• _Work required_: Starting with the line that contains "def execUnallocatedDup3 (_f" and stopping after the line that contains "UNALLOCATED: row 17", copy the entries below exactly. Include nothing else.

• _Extracted data entries_:

-- ==== Sys2Proof/Machine/Stops.lean ====
section
/-! DEFINITION. The rows that are no instruction: UNALLOCATED rows fault as undefined (rules R96, R441;
92_eei_decisions.md D4), CONSTRAINED UNPREDICTABLE rows fault as such (rules R103, R382, R393, R441; D5), and field
combinations without a row are refused (rules R95, R97, R98, R188, R250, R369, R441; D6). -/

namespace Sys2Proof.Machine

/-- UNALLOCATED: row 5 of "Unconditional instructions" (rule R96). -/
def execUnallocatedTop5 (_f : FTop) (_s : State) : Out := raise .undefinedInstruction

/-- No row of "Unconditional instructions" in the source (rule R97). -/
def execNotInSourceTop (_f : FTop) (_s : State) : Out :=
  .refused (.noRowInSource .top)

/-- UNALLOCATED: row 1 of "Miscellaneous" (rule R102). -/
def execUnallocatedMisc1 (_f : FMisc) (_s : State) : Out := raise .undefinedInstruction

/-- UNALLOCATED: row 3 of "Miscellaneous" (rule R102). -/
def execUnallocatedMisc3 (_f : FMisc) (_s : State) : Out := raise .undefinedInstruction

/-- UNALLOCATED: row 4 of "Miscellaneous" (rule R102). -/
def execUnallocatedMisc4 (_f : FMisc) (_s : State) : Out := raise .undefinedInstruction

/-- UNALLOCATED: row 5 of "Miscellaneous" (rule R102). -/
def execUnallocatedMisc5 (_f : FMisc) (_s : State) : Out := raise .undefinedInstruction

/-- UNALLOCATED: row 7 of "Miscellaneous" (rule R102). -/
def execUnallocatedMisc7 (_f : FMisc) (_s : State) : Out := raise .undefinedInstruction

/-- CONSTRAINED UNPREDICTABLE: row 8 of "Miscellaneous" (rule R103). -/
def execConstrainedUnpredictableMisc8 (_f : FMisc) (_s : State) : Out :=
  raise .constrainedUnpredictable

/-- UNALLOCATED: row 9 of "Miscellaneous" (rule R102). -/
def execUnallocatedMisc9 (_f : FMisc) (_s : State) : Out := raise .undefinedInstruction

/-- UNALLOCATED: row 10 of "Miscellaneous" (rule R102). -/
def execUnallocatedMisc10 (_f : FMisc) (_s : State) : Out := raise .undefinedInstruction

/-- UNALLOCATED: row 11 of "Miscellaneous" (rule R102). -/
def execUnallocatedMisc11 (_f : FMisc) (_s : State) : Out := raise .undefinedInstruction

/-- UNALLOCATED: row 12 of "Miscellaneous" (rule R102). -/
def execUnallocatedMisc12 (_f : FMisc) (_s : State) : Out := raise .undefinedInstruction

/-- UNALLOCATED: row 13 of "Miscellaneous" (rule R102). -/
def execUnallocatedMisc13 (_f : FMisc) (_s : State) : Out := raise .undefinedInstruction

/-- UNALLOCATED: row 14 of "Miscellaneous" (rule R102). -/
def execUnallocatedMisc14 (_f : FMisc) (_s : State) : Out := raise .undefinedInstruction

/-- UNALLOCATED: row 15 of "Miscellaneous" (rule R102). -/
def execUnallocatedMisc15 (_f : FMisc) (_s : State) : Out := raise .undefinedInstruction

/-- UNALLOCATED: row 3 of "Change Process State" (rule R107). -/
def execUnallocatedCps3 (_f : FCps) (_s : State) : Out := raise .undefinedInstruction

/-- UNALLOCATED: row 21 of "Advanced SIMD three registers of the same length" (rule R187). -/
def execUnallocatedThreeSame21 (_f : FThreeSame) (_s : State) : Out := raise .undefinedInstruction

/-- UNALLOCATED: row 53 of "Advanced SIMD three registers of the same length" (rule R187). -/
def execUnallocatedThreeSame53 (_f : FThreeSame) (_s : State) : Out := raise .undefinedInstruction

/-- UNALLOCATED: row 69 of "Advanced SIMD three registers of the same length" (rule R187). -/
def execUnallocatedThreeSame69 (_f : FThreeSame) (_s : State) : Out := raise .undefinedInstruction

/-- No row of "Advanced SIMD three registers of the same length" in the source (rule R188). -/
def execNotInSourceThreeSame (_f : FThreeSame) (_s : State) : Out :=
  .refused (.noRowInSource .threeSame)

/-- No row of "Advanced SIMD two registers, or three registers of different lengths" in the source (rule R98). -/
def execNotInSourceTwoRegThreeDiff (_f : FTwoRegThreeDiff) (_s : State) : Out :=
  .refused (.noRowInSource .twoRegThreeDiff)

/-- UNALLOCATED: row 4 of "Advanced SIMD two registers misc" (rule R249). -/
def execUnallocatedTwoRegMisc4 (_f : FTwoRegMisc) (_s : State) : Out := raise .undefinedInstruction

/-- UNALLOCATED: row 40 of "Advanced SIMD two registers misc" (rule R249). -/
def execUnallocatedTwoRegMisc40 (_f : FTwoRegMisc) (_s : State) : Out := raise .undefinedInstruction

/-- UNALLOCATED: row 43 of "Advanced SIMD two registers misc" (rule R249). -/
def execUnallocatedTwoRegMisc43 (_f : FTwoRegMisc) (_s : State) : Out := raise .undefinedInstruction

/-- No row of "Advanced SIMD two registers misc" in the source (rule R250). -/
def execNotInSourceTwoRegMisc (_f : FTwoRegMisc) (_s : State) : Out :=
  .refused (.noRowInSource .twoRegMisc)

/-- UNALLOCATED: row 2 of "Advanced SIMD duplicate (scalar)" (rule R257). -/
def execUnallocatedDup2 (_f : FDup) (_s : State) : Out := raise .undefinedInstruction

/-- UNALLOCATED: row 3 of "Advanced SIMD duplicate (scalar)" (rule R257). -/
def execUnallocatedDup3 (_f : FDup) (_s : State) : Out := raise .undefinedInstruction

/-- UNALLOCATED: row 4 of "Advanced SIMD duplicate (scalar)" (rule R257). -/
def execUnallocatedDup4 (_f : FDup) (_s : State) : Out := raise .undefinedInstruction

/-- UNALLOCATED: row 17 of "Advanced SIMD three registers of different lengths" (rule R297). -/
def execUnallocatedThreeDiff17 (_f : FThreeDiff) (_s : State) : Out := raise .undefinedInstruction

/-- UNALLOCATED: row 18 of "Advanced SIMD three registers of different lengths" (rule R297). -/
def execUnallocatedThreeDiff18 (_f : FThreeDiff) (_s : State) : Out := raise .undefinedInstruction

/-- UNALLOCATED: row 19 of "Advanced SIMD three registers of different lengths" (rule R297). -/
def execUnallocatedThreeDiff19 (_f : FThreeDiff) (_s : State) : Out := raise .undefinedInstruction

/-- UNALLOCATED: row 20 of "Advanced SIMD three registers of different lengths" (rule R297). -/
def execUnallocatedThreeDiff20 (_f : FThreeDiff) (_s : State) : Out := raise .undefinedInstruction

/-- UNALLOCATED: row 9 of "Advanced SIMD two registers and a scalar" (rule R314). -/
def execUnallocatedTwoRegScalar9 (_f : FTwoRegScalar) (_s : State) : Out := raise .undefinedInstruction

/-- UNALLOCATED: row 11 of "Advanced SIMD two registers and a scalar" (rule R314). -/
def execUnallocatedTwoRegScalar11 (_f : FTwoRegScalar) (_s : State) : Out := raise .undefinedInstruction

/-- UNALLOCATED: row 14 of "Advanced SIMD two registers and a scalar" (rule R314). -/
def execUnallocatedTwoRegScalar14 (_f : FTwoRegScalar) (_s : State) : Out := raise .undefinedInstruction

/-- UNALLOCATED: row 12 of "Advanced SIMD one register and modified immediate" (rule R342). -/
def execUnallocatedOneRegImm12 (_f : FOneRegImm) (_s : State) : Out := raise .undefinedInstruction

/-- No row of "Advanced SIMD two registers and shift amount" in the source (rule R369). -/
def execNotInSourceTwoRegShift (_f : FTwoRegShift) (_s : State) : Out :=
  .refused (.noRowInSource .twoRegShift)

/-- CONSTRAINED UNPREDICTABLE: row 1 of "Memory hints and barriers" (rule R382). -/
def execConstrainedUnpredictableMemHint1 (_f : FMemHint) (_s : State) : Out :=
  raise .constrainedUnpredictable

/-- CONSTRAINED UNPREDICTABLE: row 2 of "Memory hints and barriers" (rule R382). -/
def execConstrainedUnpredictableMemHint2 (_f : FMemHint) (_s : State) : Out :=
  raise .constrainedUnpredictable

/-- CONSTRAINED UNPREDICTABLE: row 4 of "Memory hints and barriers" (rule R382). -/
def execConstrainedUnpredictableMemHint4 (_f : FMemHint) (_s : State) : Out :=
  raise .constrainedUnpredictable

/-- CONSTRAINED UNPREDICTABLE: row 7 of "Memory hints and barriers" (rule R382). -/
def execConstrainedUnpredictableMemHint7 (_f : FMemHint) (_s : State) : Out :=
  raise .constrainedUnpredictable

/-- UNALLOCATED: row 8 of "Memory hints and barriers" (rule R381). -/
def execUnallocatedMemHint8 (_f : FMemHint) (_s : State) : Out := raise .undefinedInstruction

/-- CONSTRAINED UNPREDICTABLE: row 1 of "Barriers" (rule R393). -/
def execConstrainedUnpredictableBarrier1 (_f : FBarrier) (_s : State) : Out :=
  raise .constrainedUnpredictable

/-- CONSTRAINED UNPREDICTABLE: row 3 of "Barriers" (rule R393). -/
def execConstrainedUnpredictableBarrier3 (_f : FBarrier) (_s : State) : Out :=
  raise .constrainedUnpredictable

/-- CONSTRAINED UNPREDICTABLE: row 10 of "Barriers" (rule R393). -/
def execConstrainedUnpredictableBarrier10 (_f : FBarrier) (_s : State) : Out :=
  raise .constrainedUnpredictable

end Sys2Proof.Machine
end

• _Answer area_:
def execUnallocatedDup3 (_f : FDup) (_s : State) : Out := raise .undefinedInstruction

/-- UNALLOCATED: row 4 of "Advanced SIMD duplicate (scalar)" (rule R257). -/
def execUnallocatedDup4 (_f : FDup) (_s : State) : Out := raise .undefinedInstruction

/-- UNALLOCATED: row 17 of "Advanced SIMD three registers of different lengths" (rule R297). -/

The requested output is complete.